* _WHAT YOU HAVE TO DO_: Lines to return, exactly: from the line with "def q6 (c : Byte)" to the line with "(R110, R118). -/" in the entries below, both included.

[Collected data entries]

-- ==== Sys2Proof/Machine/Operands.lean ====
section
/-! DEFINITION. The pure functions of the data path and the control path: codes, the range test, quantisation, packing,
serialisation and offsets (R76, R77, R111 to R118). -/

namespace Sys2Proof.Machine

/-- The 3-bit code of `PHASE` (R14, R76). -/
def phaseCode : Phase → BitVec 3
  | .start => 0
  | .validateDimensions => 1
  | .decode => 2
  | .checkDimensions => 3
  | .pack => 4
  | .done => 5
  | .failed => 6

/-- The 4-bit code of `ERR` (R16, R77). -/
def errCode : ErrKind → BitVec 4
  | .none => 0
  | .invalidDimensions => 1
  | .malformedHeader => 2
  | .truncatedData => 3
  | .unsupportedFeature => 4
  | .internalDecodeFailure => 5
  | .dimensionMismatch => 6
  | .allocationFailure => 7

/-- "raise <kind with code reason>": a Decoder error is propagated verbatim (R102, R162 to R165). -/
def kindOfReason : DecodeReason → ErrKind
  | .malformedHeader => .malformedHeader
  | .truncatedData => .truncatedData
  | .unsupportedFeature => .unsupportedFeature
  | .internalDecodeFailure => .internalDecodeFailure

/-- `InRange(v)`: `1 <= v` and `v <= 256`, compared as unsigned numbers (R111). -/
def inRange (v : Word) : Bool := decide (Config.dimMin ≤ v.toNat) && decide (v.toNat ≤ Config.dimMax)

/-- `Q5(c) = c >> 3 = c[7:3]` (R112). -/
def q5 (c : Byte) : BitVec 5 := c.extractLsb' 3 5

/-- `Q6(c) = c >> 2 = c[7:2]` (R113). -/
def q6 (c : Byte) : BitVec 6 := c.extractLsb' 2 6

/-- `PACK565(r, g, b)`, the masking form that R114 makes normative. -/
def pack565 (r g b : Byte) : Half :=
  ((r.setWidth 16 &&& 0x00F8#16) <<< 8) ||| ((g.setWidth 16 &&& 0x00FC#16) <<< 3) ||| (b.setWidth 16 >>> 3)

/-- `LE16(w) = [w[7:0], w[15:8]]`, low byte first (R115, R44). -/
def le16 (w : Half) : List Byte := [w.extractLsb' 0 8, w.extractLsb' 8 8]

/-- `idx = y * width + x` (R75, R116). -/
def pixelIndex (width x y : Nat) : Nat := y * width + x

/-- `SrcOff(idx) = 3 * idx` (R116). -/
def srcOff (idx : Nat) : Nat := Config.bppSrc * idx

/-- `DstOff(idx) = 2 * idx` (R116). -/
def dstOff (idx : Nat) : Nat := Config.bppDst * idx

/-- `EW * EH`, an exact product (R110, R118). -/
def Block.pixels (b : Block) : Nat := b.ew.toNat * b.eh.toNat

/-- The draw `alloc_ok`: "if ALLOC_CAN_FAIL is false, alloc_ok is 1" (R121; log 21). -/
def granted (allocOk : Bool) : Bool := allocOk || !Config.allocCanFail

/-- A value that a rule writes "must fit the register's width" (R7). -/
def fit (width : Nat) (v : Nat) : Option (BitVec width) :=
  if v < 2 ^ width then some (BitVec.ofNat width v) else none

end Sys2Proof.Machine
end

* _COMPLETED TASK_:
def q6 (c : Byte) : BitVec 6 := c.extractLsb' 2 6

/-- `PACK565(r, g, b)`, the masking form that R114 makes normative. -/
def pack565 (r g b : Byte) : Half :=
  ((r.setWidth 16 &&& 0x00F8#16) <<< 8) ||| ((g.setWidth 16 &&& 0x00FC#16) <<< 3) ||| (b.setWidth 16 >>> 3)

/-- `LE16(w) = [w[7:0], w[15:8]]`, low byte first (R115, R44). -/
def le16 (w : Half) : List Byte := [w.extractLsb' 0 8, w.extractLsb' 8 8]

/-- `idx = y * width + x` (R75, R116). -/
def pixelIndex (width x y : Nat) : Nat := y * width + x

/-- `SrcOff(idx) = 3 * idx` (R116). -/
def srcOff (idx : Nat) : Nat := Config.bppSrc * idx

/-- `DstOff(idx) = 2 * idx` (R116). -/
def dstOff (idx : Nat) : Nat := Config.bppDst * idx

/-- `EW * EH`, an exact product (R110, R118). -/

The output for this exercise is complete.